## Homework Assignment 1

CS/ECE 6810: Computer Architecture

## Jake Pitkin u0891770

Performance Metrics, ISA, Basic Pipelining September 12, 2018

1. **Performance Optimization.** The table below shows the frequencies and cycle counts for all types of instructions used by program A on a computer system P. We observed that 50% of the executed MULT instructions are followed by an ADD. Therefore, we propose a new processor with a fused-MULT-ADD (FMAD) instruction that executes a merged MULT and ADD in 5 cycles.

|           | LOAD | STORE | BRANCH | ADD | MULT |
|-----------|------|-------|--------|-----|------|
| Frequency | 15%  | 15%   | 10%    | 20% | 40%  |
| Cycles    | 1    | 1     | 2      | 4   | 5    |

i Compute the instructions per cycle (IPC) for the new and old processors. (10 points)

**Old processor:** First we will calculate the cycles per instruction (CPI) and take the multiplicative inverse to find ICP.

$$CPI = \sum_{i=1}^{n} I_{freq} * I_{cycles}$$

$$= 0.15 * 1 + 0.15 * 1 + 0.1 * 2 + 0.2 * 4 + 0.4 * 5$$

$$= 3.3$$

Old ICP = 
$$\frac{1}{\text{Average CPI}} = \frac{1}{3.3} = \boxed{0.30303}$$

**New processor:** Next we will add the FMAD instruction to the instruction set. We will replace 50% of the executed MULT instructions, and the ADD that follows them, with FMAD operations.

|           | LOAD | STORE | BRANCH | ADD | MULT | FMAD |
|-----------|------|-------|--------|-----|------|------|
| Frequency | 15%  | 15%   | 10%    | 0%  | 20%  | 20%  |
| Cycles    | 1    | 1     | 2      | 4   | 5    | 5    |

We need to renormalize the table by dividing each frequency by the sum of the frequencies.

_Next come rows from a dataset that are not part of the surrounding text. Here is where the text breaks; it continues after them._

/-- A received IEEE 802.15.4 MAC frame, as the lane delivers it: fields read under the standard, the header
octets, the payload as received and the MIC. `ies` are its Header IEs, each with its descriptor (R213). -/
structure MacFrame where
  version : Nat
  kind : FrameKind
  ackReq : Bool
  pendingBit : Bool
  seq : Byte
  dst : MacAddr
  src : MacAddr
  sec : Option SecHdr
  ies : List Bytes
  mesh : Option MeshHdr
  mhr : Bytes
  payload : Bytes
  mic : Bytes
  deriving DecidableEq, Repr

/-- What a slot's watcher and lanes show beside a detection: the correlation of another mode within the hold (R144), and the running
RSSI of the slot's lanes in 0.5 dB (R152). -/
structure SlotSeen where
  rival : Nat
  rssi : List (Nat × Int)
  deriving DecidableEq, Repr

/-- What a region's channeliser gave in a millisecond: the mean and peak power of its 1,024 bins (R161), and the samples of its 800
usable bins, the oldest first (R141). -/
structure BinBlock where
  power : List Word
  samples : List (List (BitVec 36))
  deriving DecidableEq, Repr

/-- Who starts an operation of a command block of `FWD`: the host, whose registers hold what it wrote before, or the supervisor with what
it writes to the registers of its own set first (R269). -/
inductive FwdFrom
  | host
  | supervisor (arg mask : Word) (data : List Word)
  deriving DecidableEq, Repr

/-- A complex number with whole parts. -/
structure Gauss where
  re : Int
  im : Int
  deriving DecidableEq, Repr, Inhabited

/-- What a lane has of an OFDM or LOFDM reception after its transforms: the two LTF bodies and, of LOFDM, the symbols from SYNC on, each
on the active tones in ascending order (R192, R193). -/
structure LaneTones where
  y1 : List Gauss
  y2 : List Gauss
  syms : List (List Gauss)
  deriving DecidableEq, Repr

/-- What a lane has of a reception: LOFDM tones; of SUN MR-OFDM the LTF tones and the octets that the standard's decoding gives; of
MR-FSK the frame's SNR and the octets as they were sent. -/
inductive RxAir
  | lofdm (x : LaneTones)
  | sun (x : LaneTones) (octets : Bytes)
  | fsk (snr : Int) (octets : Bytes)
  deriving DecidableEq, Repr

/-- What a lane reports at the end of a frame: what it has of the reception, the MAC frame that its octets hold under the standard,
the running RSSI, CFO and timing offset (R195), and the tick of the timestamp point (R199). -/
structure RxReport where
  air : RxAir
  frame : MacFrame
  rssi : Int
  cfo : Int
  timing : Int
  stampTick : Nat
  deriving DecidableEq, Repr

/-- What a lane has of a frame's header (R172, R174, R180, R194). -/
inductive HeaderRead
  | lofdm (x : LaneTones)
  | sun (mcs : Nat) (reservedSet fcs2 : Bool) (length : Nat)
  | fsk (sfd : BitVec 16) (modeSwitch fcs2 dw : Bool) (length : Nat)
  deriving DecidableEq, Repr

/-- The descriptor of a command-ring message (R294). -/
structure CmdDesc where
  msgType : Nat
  tag : Nat
  reqAddr : Nat
  reqLen : Nat
  rspMax : Nat
  rspAddr : Nat
  deriving DecidableEq, Repr

/-- What the host writes to the function's power management registers (R297): PME_En, and a 1 to PME_Status, which clears it. -/
structure PmeCtl where
  enable : Bool
  clear : Bool
  deriving DecidableEq, Repr

/-- MSI-X as the host sets it in the function's configuration space (R284, R296): enabled, and the whole function masked. -/
structure MsixCtl where
  enable : Bool
  mask : Bool
  deriving DecidableEq, Repr

/-- The tick of a control cycle, and how many errors the memories have corrected since the one before (R472). -/
structure CycleSeen where
  tick : Nat
  corrected : Nat
  deriving DecidableEq, Repr

/-- The tick of a heartbeat period, and the lanes whose heartbeat in it reaches the host interface as other octets than were sent
(R290, R469). -/
structure HbSeen where
  tick : Nat
  wrong : List (Nat × Bytes)
  deriving DecidableEq, Repr

/-- Where the latent-fault tests of a run found their faults (R470): the regions whose comparator and whose transmit timeout
failed, and a byte of each partition whose ECC logic failed. -/
structure LatentSeen where
  detector : List Region
  cutoff : List Region
  ecc : List (Fin 8 × Nat)
  deriving DecidableEq, Repr

/-- A message served from a command ring: its ring, its descriptor and the request read by DMA (none: the read
fails, R294). -/
structure Msg where
  ring : Fin 4
  desc : CmdDesc
  req : Option Bytes
  deriving DecidableEq, Repr

/-- What the surroundings answer to a firmware or bundle offer: the container in host memory and whether the
flash erases, programs and reads back (R427); the TARGET that the twin path has chosen for it, where it goes to the peer (R459). -/
structure OfferEnv where
  container : Option Bytes
  flashOk : Bool
  twin : Option (Fin 5)
  deriving DecidableEq, Repr

/-- An Ethernet recovery or update session frame (R443). -/
structure SessFrame where
  version : Byte
  op : Byte
  seq : BitVec 16
  deviceId : Bytes
  target : Byte
  offset : Nat
  data : Bytes
  dst : Bytes
  src : Bytes
  deriving DecidableEq, Repr
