-- ==== Sys2Proof/Decode.lean ====
section
/-! DEFINITION. Decode.lean: the command a word spells by the table's bits. No row of spec/opcode_table.json gives
any bits, so no word spells a command. -/

namespace Sys2Proof

/-- The command spelt by the `nbits` bits of `w`: none, because the table gives no row any bits.
[log 8: DESIGN CHOICE] -/
def decodeTableWord (nbits w : Nat) : Option Instr :=
  match nbits, w with
  | _, _ => none

end Sys2Proof
end

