-- ==== Sys2Proof/Machine/Ops.lean ====
section
/-! DEFINITION. Machine/Ops.lean: the operations every chapter shares: time, regions, registers, interrupt events,
outputs, random draws and Cellar records. -/

namespace Sys2Proof

/-- The number of a region in every per-region array: 0 L, 1 M, 2 H. -/
def Region.ix : Region → Nat
  | .L => 0
  | .M => 1
  | .H => 2

/-- The region of a number. -/
def Region.ofIx : Nat → Region
  | 0 => .L
  | 1 => .M
  | _ => .H

/-- The front domain of a radio region (R75). -/
def Region.frontDom (r : Region) : Nat := 3 + r.ix
/-- The DSP domain of a radio region (R75). -/
def Region.dspDom (r : Region) : Nat := 6 + r.ix

/-- The three regions in order. -/
def allRegions : List Region := [.L, .M, .H]

end Sys2Proof

namespace Sys2Proof.Machine

/-- The value of a region. -/
def Per3.get {α : Type} (p : Per3 α) : Region → α
  | .L => p.l
  | .M => p.m
  | .H => p.h

/-- The three values with one region's replaced. -/
def Per3.set {α : Type} (p : Per3 α) (r : Region) (v : α) : Per3 α :=
  match r with
  | .L => { p with l := v }
  | .M => { p with m := v }
  | .H => { p with h := v }

/-- The three values with a function applied to one region's. -/
def Per3.upd {α : Type} (p : Per3 α) (r : Region) (f : α → α) : Per3 α := p.set r (f (p.get r))

/-! Complex numbers with whole parts. -/

end Sys2Proof.Machine

namespace Sys2Proof

/-- Sum, difference, product, conjugate, multiple and squared magnitude. -/
def Gauss.add (a b : Gauss) : Gauss := ⟨a.re + b.re, a.im + b.im⟩
def Gauss.sub (a b : Gauss) : Gauss := ⟨a.re - b.re, a.im - b.im⟩
def Gauss.mul (a b : Gauss) : Gauss := ⟨a.re * b.re - a.im * b.im, a.re * b.im + a.im * b.re⟩
def Gauss.conj (a : Gauss) : Gauss := ⟨a.re, -a.im⟩
def Gauss.scale (a : Gauss) (k : Int) : Gauss := ⟨k * a.re, k * a.im⟩
def Gauss.norm2 (a : Gauss) : Nat := (a.re * a.re + a.im * a.im).toNat

end Sys2Proof

namespace Sys2Proof.Machine

/-! Time. One fabric tick is 1/819.2 µs (R70). -/

/-- Fabric ticks in a number of µs, rounded up. -/
def usTicks (n : Nat) : Nat := ceilDiv (n * 4096) 5
/-- Fabric ticks in a number of ms. -/
def msTicks (n : Nat) : Nat := n * 819200
/-- Fabric ticks in a number of s. -/
def secTicks (n : Nat) : Nat := n * 819200000
/-- Whole µs in a number of ticks. -/
def ticksUs (n : Nat) : Nat := n * 5 / 4096
/-- Whole ms in a number of ticks. -/
def ticksMs (n : Nat) : Nat := n / 819200
/-- Whole ns in a number of ticks. -/
def ticksNs (n : Nat) : Nat := n * 5000 / 4096
/-- Fabric ticks in a number of ns, rounded up. -/
def nsTicks (n : Nat) : Nat := ceilDiv (n * 4096) 5000
/-- The ticks of one slow tick at the nominal ratio (R71). [log 54: DESIGN CHOICE] -/
def slowTick : Nat := 25000

/-- The state as it stands when a command that happens at tick `t` acts: at the later of `t` and the tick reached.
[log 9: DESIGN CHOICE] -/
def State.tick (s : State) (t : Nat) : State := { s with now := max s.now t }

/-- The state a command leaves, with the queue and the clock of the state it acted on: those are the step's. -/
def State.keep (u v : State) : State := { u with now := v.now, pending := v.pending }

/-- A command that happens at tick `t`: it changes the state of that tick by `f`.
[log 9: DESIGN CHOICE] [log 10: DESIGN CHOICE] -/
def State.act (s : State) (t : Nat) (f : State → State) : Host.Outcome State Fault Refusal :=
  .next ((f (s.tick t)).keep (s.tick t))
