/-- Every ring, after something that let it run on. -/
def State.ringsKick (s : State) : State := (List.range 68).foldl (fun s k => s.ringKick k) s

/-- Whether a record can be written at once. -/
def State.ringNow (s : State) (k e : Nat) : Bool :=
  (s.ring k).held.isEmpty && s.ringRuns k && s.canDma && s.ringFits k e

/-- Whether a ring can take a record: written at once, or held within HOLD_MAX (R292, R295). -/
def State.ringTakes (s : State) (k e cells : Nat) : Bool :=
  s.ringNow k e || decide ((s.ring k).heldCells + cells ≤ s.rf (ringBase k + 0x1C) 0 16)

/-- A record refused by a ring's hold (R292). -/
def State.ringDrop (s : State) (k : Nat) : State := (s.cnt (ringBase k + 0x24)).stk (ringBase k + 0x14) 28

/-- A record delivered: held in the order it was made, and written as soon as there is room (R285, R295); it counts
towards moderation. -/
def State.deliver (s : State) (k : Nat) (x : HostRec) : State :=
  let s := (s.setRing k { s.ring k with held := (s.ring k).held ++ [x] }).ringPump k ((s.ring k).held.length + 1)
  if countsKind x.kind then s.ringCount k else s

/-- A DMA that ends in an error stops its ring (R295). [log 121: DEDUCED] -/
def State.ringStop (s : State) (k : Nat) : State :=
  let kind := if k < 32 then 0 else if k < 64 then 1 else 2
  let i := if k < 32 then k else if k < 64 then k - 32 else k - 64
  (((s.setRing k { s.ring k with stopped := true }).stk (ringBase k + 0x14) 27).stk Reg.hifTrouble 1).cell 0x33
    (kind * 256 + i) 0 0

/-! Records. -/

/-- A time in 2^−32 ns as TS_SEC and TS_NS. -/
def tsSec (raw : Nat) : Nat := raw / 2 ^ 32 / 1000000000
def tsNs (raw : Nat) : Nat := raw / 2 ^ 32 % 1000000000

/-- A TX_COMPLETION record (R289). `source` is SOURCE, `raw` the timestamp in 2^−32 ns. [log 124: DEDUCED] -/
def completionRec (status raw source : Nat) (cookie : BitVec 64) (attempts : Nat) : HostRec :=
  { kind := 1, entries := 1, cells := 0, port := none, safe := 0,
    bytes := slotWord 1 1 0 status 0 ++ toLE 6 (tsSec raw) ++ zeros 2 ++ toLE 4 (tsNs raw) ++ toLE 4 source ++
      toLE 8 cookie.toNat ++ toLE 1 (min attempts 255) ++ zeros 31 }

/-- A completion delivered to its ring. A held completion takes a cell; a ring that is not configured or cannot hold
it drops it, counted. -/
def State.completion (s : State) (ring status raw source : Nat) (cookie : BitVec 64) (attempts : Nat) : State :=
  let x := completionRec status raw source cookie attempts
  if ! s.ringConf ring then s.cnt Reg.hifSteerDropCnt
  else if s.ringNow ring 1 then s.deliver ring x
  else if s.ringTakes ring 1 1 ∧ 0 < s.rxFree then (s.pantryTake 1 0).deliver ring { x with cells := 1 }
  else s.ringDrop ring

/-- STATUS values of a completion (R289). -/
def Outcome.status : Outcome → Nat
  | .acked => 0 | .sent => 1 | .noAck => 2 | .noRoute => 3 | .tooLong => 4 | .expired => 5 | .queueFull => 6
  | .discarded => 7 | .late => 2 | .channelBusy => 2 | .coexDenied => 2 | .coexAbort => 2 | .lockLost => 2
  | .returned => 7

/-- The final outcome of a frame: a failure, or a success whose descriptor asked for it, gives a completion record;
frames from the backhaul are only counted (R289, R293, R320). -/
def State.completeFrame (s : State) (d : DlFrame) (status : Nat) : State :=
  match d.source with
  | .submission _ =>
    if decide (2 ≤ status) || d.complete then
      s.completion d.complRing status d.sentRaw d.sentSource d.cookie d.attempts
    else s
  | .ethernet _ => s

/-- An ETH_FRAME record (R290). -/
def ethRec (port raw : Nat) (frame : Bytes) (cells : Nat) : HostRec :=
  let e := cellsFor frame.length
  { kind := 4, entries := e, cells := cells, port := some port, safe := 0,
    bytes := slotWord 4 e 0 0 frame.length ++ toLE 6 (tsSec raw) ++ zeros 2 ++ toLE 4 (tsNs raw) ++ toLE 1 port ++
      zeros 43 ++ frame }

/-- An Ethernet frame for host software (R291, R292): its ring takes it, or it is dropped with its cells freed. -/
def State.ethToHost (s : State) (port raw : Nat) (frame : Bytes) (cells : Nat) : State :=
  let k := s.rf Reg.hifSteerMisc 24 5
  if ! s.ringConf k then (s.ingressFree port cells).cnt Reg.hifSteerDropCnt
  else if s.ringTakes k (cellsFor frame.length) cells then s.deliver k (ethRec port raw frame cells)
  else (s.ingressFree port cells).ringDrop k

/-! The mailbox (R294). -/

/-- The message types of R294. [log 140: DEDUCED] -/
def msgTypes : List Nat := [1, 2, 3, 4, 5, 0x10, 0x11, 0x20]

/-- Whether a handover runs, so that the active pair takes no new work and its interrupts are frozen (R431). -/
def State.supFrozen (s : State) : Bool := s.upd.handover.any (·.ready)

/-- Whether the active lockstep pair is halted by a debugger (R414). -/
def State.supHalted (s : State) : Bool := if s.pairs.active = 0 then s.pairs.halted0 else s.pairs.halted1

/-- Whether a command ring has a message to serve: it runs and holds a descriptor whose management job the supervisor has been handed
(R276), and is not held by an offer not yet answered. [log 180: DEDUCED] -/
def State.mailWaits (s : State) (i : Nat) : Bool :=
  s.ringRuns (64 + i) && s.ringPending (64 + i) && (s.handedJob 6 i).isSome &&
    (match s.upd.handover with | some h => h.ring != some i | none => true)

/-- The command ring served next: round robin over those with a message (R294). -/
def State.mailTurn (s : State) : Option Nat := ((List.range 4).map (fun j => (s.hif.cmdTurn + j) % 4)).find? (fun i => s.mailWaits i)

/-- Whether a message in a command ring can be served: it is its ring's turn, firmware runs (in RECOVERY only the mask ROM does; in
RETURNED the messages whose refusal the rules state are answered) and is not handing over (R431), and no clear of the Cellar is under way (R485). [log 66: DEDUCED] -/
def State.mailReady (s : State) (m : Msg) : Bool :=
  s.mailTurn == some m.ring.val && s.canDma && s.domOn 12 && s.sys.mode != .recovery && ! s.cellar.clearing &&
    (s.sys.mode != .returned || decide (m.desc.msgType ≤ 5)) && ! s.supHalted &&
    (match s.upd.handover with | some h => ! h.ready | none => true)

/-- A message is taken up: the turn passes to the next ring. -/
def State.mailTaken (s : State) (m : Msg) : State := { s with hif := { s.hif with cmdTurn := (m.ring.val + 1) % 4 } }

/-- The management job of a command ring's message is done. -/
def State.mailJobDone (s : State) (ring : Nat) : State :=
  match s.handedJob 6 ring with
  | some j => s.jobDone j
  | none => s

/-- Management jobs that a ring has no descriptor for, after a reset, are done with nothing to do. [log 180: DEDUCED] -/
def State.mailTrim (s : State) (ring : Nat) : State :=
  let n := s.ringSize (64 + ring)
  let left := ((s.ring (64 + ring)).tail % n + n - (s.ring (64 + ring)).head) % n
  ((s.jobs.handed.filter (fun x => x.kind == 6 && x.arg == ring)).drop left).foldl (fun s x => s.jobDone x) s

/-- The answer to the message at a command ring's HEAD: it leaves, HEAD advances, P counts the descriptor.
[log 156: DEDUCED] -/
def State.mailAnswer (s : State) (ring tag mailbox result : Nat) (rsp : Bytes) : State :=
  let k := 64 + ring
  let s := s.out (.answer ring tag mailbox result rsp)
  let r := s.ring k
  (((s.setRing k { r with head := (r.head + 1) % s.ringSize k }).cnt (ringBase k + 0x20)).ringCount k).mailJobDone ring

/-- A message done. -/
def State.mailDone (s : State) (m : Msg) (mailbox result : Nat) (rsp : Bytes) : State :=
  s.mailAnswer m.ring.val m.desc.tag mailbox result rsp

/-- A message of a type (R294): an unknown type, a wrong length and a failed read are answered with their mailbox
status; otherwise `f` acts on the request, and gives RESULT and the response or, with none, leaves it in progress.
[log 156: DEDUCED] -/
def State.mailLater (s : State) (m : Msg) (type : Nat) (lenOk : Nat → Bool) (rspMin : Nat)
    (f : Bytes → State → State × Option (Nat × Bytes)) : State :=
  if ! s.mailReady m then s
  else if ! msgTypes.contains m.desc.msgType then (s.mailTaken m).mailDone m 1 0 []
  else if m.desc.msgType ≠ type then s
  else if 65536 < m.desc.reqLen ∨ lenOk m.desc.reqLen = false ∨ m.desc.rspMax < rspMin then (s.mailTaken m).mailDone m 2 0 []
  else
    match m.req with
    | none => ((s.mailTaken m).mailDone m 3 0 []).ringStop (64 + m.ring.val)
    | some b =>
      match f (fit b m.desc.reqLen) (s.mailTaken m) with
      | (s, some (result, rsp)) => s.mailDone m 0 result rsp
      | (s, none) => s

/-- A message of a type, answered at once. [log 140: DEDUCED] -/
def State.mail (s : State) (m : Msg) (type : Nat) (lenOk : Nat → Bool) (rspMin : Nat)
    (f : Bytes → State → State × Nat × Bytes) : State :=
  s.mailLater m type lenOk rspMin fun b s =>
    let (s, result, rsp) := f b s
    (s, some (result, rsp))

/-- MSG_REFUSED (R128, R385, R480). -/
def State.msgRefused (s : State) (type result counter : Nat) : State := s.cell 0x40 type result (counter % 2 ^ 32)

end Sys2Proof.Machine
end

|           | LOAD   | STORE  | BRANCH | ADD | MULT | FMAD |
|-----------|--------|--------|--------|-----|------|------|
| Frequency | 18.75% | 18.75% | 12.5%  | 0%  | 25%  | 25%  |
| Cycles    | 1      | 1      | 2      | 4   | 5    | 5    |

Using this table we can calculate the ICP as we did above:

$$CPI = \sum_{i=1}^{n} I_{freq} * I_{cycles}$$

$$= 0.1875 * 1 + 0.1875 * 1 + 0.125 * 2 + 0.25 * 5 + 0.25 * 5$$

$$= 3.125$$

New ICP = 
$$\frac{1}{\text{Average CPI}} = \frac{1}{3.125} = \boxed{0.32}$$

ii What is the speedup/slowdown gained through the proposed optimization? (5 points)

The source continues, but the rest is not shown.